По вечерам Илья неизменно и почти остервенело трудился над образом Аввакума – работа шла трудно и сбивчиво, все время тянуло поддаться соблазну и выставить на первый план такими очевидными казавшиеся его черты, как безоглядный фанатизм и презрительная гордость, но как же хотелось уйти от этой поверхностности! Так много всего мечталось вместить – и ранимость его, и смущенность, и сомнения – а не слушалась неопытная, почти отроческая еще рука! Или просто не хватало собственной глубины и хорошей понятливости… Не по силам оказывалась добровольно взваленная на себя задача, когда вновь и вновь с очередного ватмана смотрели глаза косматого безумца, а не отважного ниспровергателя! Однажды, сорвав очередной испорченный лист с заляпанного кульмана, Илья даже в отчаянье сломал две хорошие беличьи кисти и пообещал себе бросить дурацкую затею с давно помершим сомнительным попом – хорошенькую темку выбрал себе, особенно сейчас, когда последний из них будет скоро показан по телевизору, – во всяком случае, так уверенно обещал Хрущев. Да – и люди будут смотреть на этого последнего священника – жалкого, смешного, с какой-нибудь ощипанной бороденкой, – и удивляться: как он может верить в такую чушь? Илья подобрал с пола свой погубленный ватман, расправил, вгляделся: примерно такого покажут?
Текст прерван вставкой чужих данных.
-- ==== Sys2Proof/Machine/Ops.lean ====
section
/-! DEFINITION. The named operations over the state: the request port, the channel's primitives ChanWrite and
ChanReadByte (spec/20_memory.md R52, R53), the observer hook (R237), accepting a request (R164) and `finish`, the one
way a request that reached SEND ends (R172, R231: the block's "trap entry"). -/

namespace Sys2Proof.Machine

/-- The number of a result code (R220). -/
def Result.toNat : Result → Nat
  | .ok => 0
  | .noResponse => 1
  | .okBestEffort => 2
  | .invalidArgument => 3
  | .busy => 4
  | .connectError => 5
  | .ioError => 6
  | .badPreamble => 7
  | .badAddressing => 8
  | .truncated => 9
  | .timeout => 10
  | .notAcknowledged => 11

/-- A request is in flight exactly in these states of SEQ (R22). -/
def Seq.inFlight : Seq → Bool
  | .closed => false
  | .idle => false
  | .sent => true
  | .awaitingByte => true
  | .gotTerminator => true
  | .timedOut => true

/-- The byte list of a request's one ChanWrite: `prefix ++ ENCODE(command, XCVR_ADDR, CTRL_ADDR)` (R164). -/
def Request.out (r : Request) : List Byte :=
  r.wakeBytes ++ encodeFrame r.command xcvrAddr ctrlAddr

/-- An answer on the request port. -/
def State.answer (s : State) (i : Instr) (code : Result) (snapshot : Option RadioState) : State :=
  { s with answers := s.answers ++ [{ request := i, code := code, snapshot := snapshot }] }

/-- Observe(dir, bytes): recorded when OBSERVER is present, nothing otherwise (R9, R237). -/
def State.observe (s : State) (direction : Direction) (bytes : List Byte) : State :=
  { s with observed := bif s.config.observerPresent then s.observed ++ [{ direction := direction, bytes := bytes }]
                       else s.observed }

/-- The accept step of SEND: CUR takes the request and SEQ goes to SENT (R164). -/
def State.accept (s : State) (r : Request) : State :=
  { s with seq := .sent, cur := some r }

/-- A valid wire request held while another is in flight (R163). -/
def State.hold (s : State) (r : Request) : State :=
  { s with held := s.held ++ [r] }

/-- How many free values were drawn once one more answer of a list was asked for: one more where the list is empty. -/
def drawsAfter {α : Type} (coming : List α) (draws : Nat) : Nat :=
  match coming with
  | [] => draws + 1
  | _ :: _ => draws

/-- What the channel will answer to the next write (R52). -/
def State.nextWrite (s : State) : WriteAnswer :=
  match s.writes with
  | a :: _ => a
  | [] => Config.freeWrite s.draws

/-- ChanWrite(bytes): the call is made and its answer is used up (R52). -/
def State.chanWrite (s : State) (bytes : List Byte) : State :=
  { s with writes := s.writes.tail
           draws := drawsAfter s.writes s.draws
           calls := s.calls ++ [.write bytes s.nextWrite] }

/-- What the channel will answer to the next read attempt (R53). -/
def State.nextRead (s : State) : ReadAnswer :=
  match s.reads with
  | a :: _ => a
  | [] => Config.freeRead s.draws

/-- ChanReadByte(): the call is made and its answer is used up (R53). -/
def State.chanRead (s : State) : State :=
  { s with reads := s.reads.tail
           draws := drawsAfter s.reads s.draws
           calls := s.calls ++ [.read s.nextRead] }

/-- Which held request is taken next, as a free number (R163). -/
def State.nextPick (s : State) : Nat :=
  match s.picks with
  | k :: _ => k
  | [] => Config.freePick s.draws

/-- The choice is used up and the request at position `k` is held no more (R163). -/
def State.unhold (s : State) (k : Nat) : State :=
  { s with picks := s.picks.tail
           draws := drawsAfter s.picks s.draws
           held := s.held.eraseIdx k }

/-- `finish CODE` (R172): registers cleared, SEQ to IDLE, the code answered with no snapshot. -/
def State.finish (s : State) (r : Request) (code : Result) : State :=
  { s with rxbuf := [], attempts := 0, reason := none, cur := none, seq := .idle
           answers := s.answers ++ [{ request := r.request, code := code, snapshot := none }] }

/-- The bytes a channel call put into the TX stream (R52). -/
def ChanCall.sentBytes : ChanCall → List Byte
  | .opened _ _ => []
  | .closed => []
  | .write bytes .ok => bytes
  | .write bytes (.ioError sent) => bytes.take sent
  | .read _ => []

/-- The TX stream written so far (R50, R263). -/
def State.txStream (s : State) : List Byte :=
  s.calls.flatMap ChanCall.sentBytes

end Sys2Proof.Machine
end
Ведь если он будет последний, – то значит, несломленный, готовый взойти на костер, как этот протопоп, потому что стоять перед камерой последним священником – это тоже костер, и это тоже История… Он вдруг подумал: увидев такого Последнего, многие захотят повторить его путь, потому что даже путь заблуждений может быть героическим, и тот Последний откроет дорогу новым… Он вздрогнул: сколько уже было этих последних за две тысячи лет! Считал их кто-нибудь? Сухое вечернее солнце наискось лупило сквозь завешенное легким газом окно; юноша достал из заметно похудевшего рулона новый лист и тщательно прикрепил его к нагревшейся за вечер доске: время есть. Написать кого-нибудь из молодогвардейцев, например, никогда не поздно – если уж совсем крах наступит, не поддастся его самонадеянной кисти этот почти уже родной упрямец…
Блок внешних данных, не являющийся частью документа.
-- ==== Sys2Proof/Certificates/Slice0/Obligations.lean ====
section
/-! DEFINITION. The statements for the provers. Each docstring names the rule of spec/ it formalises. -/

open Sys2Proof Sys2Proof.Machine

/-! ### Words, frames, encoder and decoder -/

/-- R79, R80: the word of every operation with arguments in range decodes to that operation, every operand kept. The
empty word of READ_STATE is the model's convention (log entry 11). -/
def Obligations.DecodeEncodeRoundTrip : Prop :=
  ∀ i : Instr, i.wellFormed = true → decode (encode i) = .ok i

/-- R79, R80: no other byte list decodes to an operation: what decodes is the word the encoder writes (log entry 11). -/
def Obligations.DecodedWordIsEncoded : Prop :=
  ∀ (bytes : List Byte) (i : Instr), decode bytes = .ok i → encode i = bytes

/-- R79, R80: words written out from the table, bit by bit, decode to the operations they stand for. -/
def Obligations.TableWordsDecode : Prop :=
  decodeTableWord 56 0xFD0118E088FEFE = some .powerOn ∧
  decodeTableWord 56 0xFD0018E088FEFE = some .powerOff ∧
  decodeTableWord 56 0xFD6408E088FEFE = some (.gotoMemory 100) ∧
  decodeTableWord 64 0xFD03A008E088FEFE = some (.selectBank 3) ∧
  decodeTableWord 64 0xFD01001CE088FEFE = some .setTransmit ∧
  decodeTableWord 72 0xFD0201061AE088FEFE = some (.setDataMode true)

/-- R79: the command fields each operation builds and the bytes its one ChanWrite carries. -/
def Obligations.CommandMapOfTheVocabulary : Prop :=
  ∀ (b : Baud) (n : Int),
    (powerOnRequest b).command = ⟨0x18, some 0x01, none⟩ ∧
    (powerOnRequest b).out = List.replicate (wakeCount b) 0xFE ++ [0xFE, 0xFE, 0x88, 0xE0, 0x18, 0x01, 0xFD] ∧
    powerOffRequest.command = ⟨0x18, some 0x00, none⟩ ∧
    powerOffRequest.out = [0xFE, 0xFE, 0x88, 0xE0, 0x18, 0x00, 0xFD] ∧
    (gotoMemoryRequest n).command = ⟨0x08, none, some [BitVec.ofInt 8 n]⟩ ∧
    (gotoMemoryRequest n).out = [0xFE, 0xFE, 0x88, 0xE0, 0x08, BitVec.ofInt 8 n, 0xFD] ∧
    (selectBankRequest n).command = ⟨0x08, some 0xA0, some [BitVec.ofInt 8 n]⟩ ∧
    (selectBankRequest n).out = [0xFE, 0xFE, 0x88, 0xE0, 0x08, 0xA0, BitVec.ofInt 8 n, 0xFD] ∧
    setReceiveRequest.command = ⟨0x1C, some 0x00, some [0x00]⟩ ∧
    setReceiveRequest.out = [0xFE, 0xFE, 0x88, 0xE0, 0x1C, 0x00, 0x00, 0xFD] ∧
    setTransmitRequest.command = ⟨0x1C, some 0x00, some [0x01]⟩ ∧
    setTransmitRequest.out = [0xFE, 0xFE, 0x88, 0xE0, 0x1C, 0x00, 0x01, 0xFD] ∧
    (setDataModeRequest true).command = ⟨0x1A, some 0x06, some [0x01, 0x02]⟩ ∧
    (setDataModeRequest true).out = [0xFE, 0xFE, 0x88, 0xE0, 0x1A, 0x06, 0x01, 0x02, 0xFD] ∧
    (setDataModeRequest false).command = ⟨0x1A, some 0x06, some [0x00, 0x00]⟩ ∧
    (setDataModeRequest false).out = [0xFE, 0xFE, 0x88, 0xE0, 0x1A, 0x06, 0x00, 0x00, 0xFD] ∧
    requestOf b .readState = none

/-- R199: the wake-up count of each rate, and the length of what POWER_ON writes at it. -/
def Obligations.WakeCountTable : Prop :=
  (wakeCount .b300 = 2 ∧ (powerOnRequest .b300).out.length = 9) ∧
  (wakeCount .b1200 = 3 ∧ (powerOnRequest .b1200).out.length = 10) ∧
  (wakeCount .b4800 = 7 ∧ (powerOnRequest .b4800).out.length = 14) ∧
  (wakeCount .b9600 = 13 ∧ (powerOnRequest .b9600).out.length = 20) ∧
  (wakeCount .b19200 = 25 ∧ (powerOnRequest .b19200).out.length = 32) ∧
  (∀ b, (powerOnRequest b).out.length = wakeCount b + 7)

/-- R80: with a leading run of wake-up bytes removed, a byte list is the frame of an operation exactly when it is that
operation's row, and of none otherwise. -/
def Obligations.WriteBytesNameTheOperation : Prop :=
  ∀ (bytes : List Byte) (i : Instr), classifyWrite bytes = some i ↔
    (stripWake bytes = [0xFE, 0xFE, 0x88, 0xE0, 0x18, 0x01, 0xFD] ∧ i = .powerOn) ∨
    (stripWake bytes = [0xFE, 0xFE, 0x88, 0xE0, 0x18, 0x00, 0xFD] ∧ i = .powerOff) ∨
    (∃ n : Byte, 1 ≤ n.toNat ∧ n.toNat ≤ 0x64 ∧ stripWake bytes = [0xFE, 0xFE, 0x88, 0xE0, 0x08, n, 0xFD] ∧
      i = .gotoMemory n.toNat) ∨
    (∃ n : Byte, 1 ≤ n.toNat ∧ n.toNat ≤ 6 ∧ stripWake bytes = [0xFE, 0xFE, 0x88, 0xE0, 0x08, 0xA0, n, 0xFD] ∧
      i = .selectBank n.toNat) ∨
    (stripWake bytes = [0xFE, 0xFE, 0x88, 0xE0, 0x1C, 0x00, 0x00, 0xFD] ∧ i = .setReceive) ∨
    (stripWake bytes = [0xFE, 0xFE, 0x88, 0xE0, 0x1C, 0x00, 0x01, 0xFD] ∧ i = .setTransmit) ∨
    (stripWake bytes = [0xFE, 0xFE, 0x88, 0xE0, 0x1A, 0x06, 0x01, 0x02, 0xFD] ∧ i = .setDataMode true) ∨
    (stripWake bytes = [0xFE, 0xFE, 0x88, 0xE0, 0x1A, 0x06, 0x00, 0x00, 0xFD] ∧ i = .setDataMode false)

/-- R79, R80, R84: what a wire operation with arguments in range writes, wake-up bytes and all, is classified as that
operation, at every rate. -/
def Obligations.EveryWriteIsClassified : Prop :=
  ∀ (b : Baud) (i : Instr) (r : Request), requestOf b i = some r → i.wellFormed = true →
    classifyWrite r.out = some i

/-- R100: ENCODE's bytes for every Command and address pair, and the pair the sequencer calls it with. -/
def Obligations.EncodeFrameBytes : Prop :=
  (∀ (c : Command) (dest src : Byte), encodeFrame c dest src =
    [0xFE, 0xFE] ++ [dest, src, c.cmdNum] ++ (match c.subcmdNum with | some s => [s] | none => []) ++
      (match c.data with | some d => d | none => []) ++ [0xFD]) ∧
  ∀ r : Request, r.out = r.wakeBytes ++ encodeFrame r.command 0x88 0xE0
А ранним утром шагал Илья с веселым другом-этюдником по розоватой дороге – он и маленький, голосистый, залихватски щелкавший звонким кнутом мужичок-пастух, на пути которого распахивались одна за другой деревянные острозубые калитки, и каждая выпускала на улицу по черно-белой, как большинство местных котов, или гладкой, цвета молочного шоколада корове; за некоторыми из них, степенно догонявшими неторопливое стадо, вприпрыжку бежали голенастые телята с влажными чуть пушистыми носами. Последняя, уже у самого поворота, похожая блеском, цветом и комплекцией на оживший рояль, выходила корова-предводительница Ночка, молчаливо возглавляла шествие, и никто уже не смел обгонять ее! Стадо сворачивало направо, устремляясь к неведомым пастбищам – Илья так никогда и не узнал, где паслись до вечера эти дивные животные, – а юный художник неизменно шел напрямик в Заповедник, место всеобщего жадного притяжения. Он не знал, какие это «все» дороги ведут в Рим – в этих местах они вели к Голове.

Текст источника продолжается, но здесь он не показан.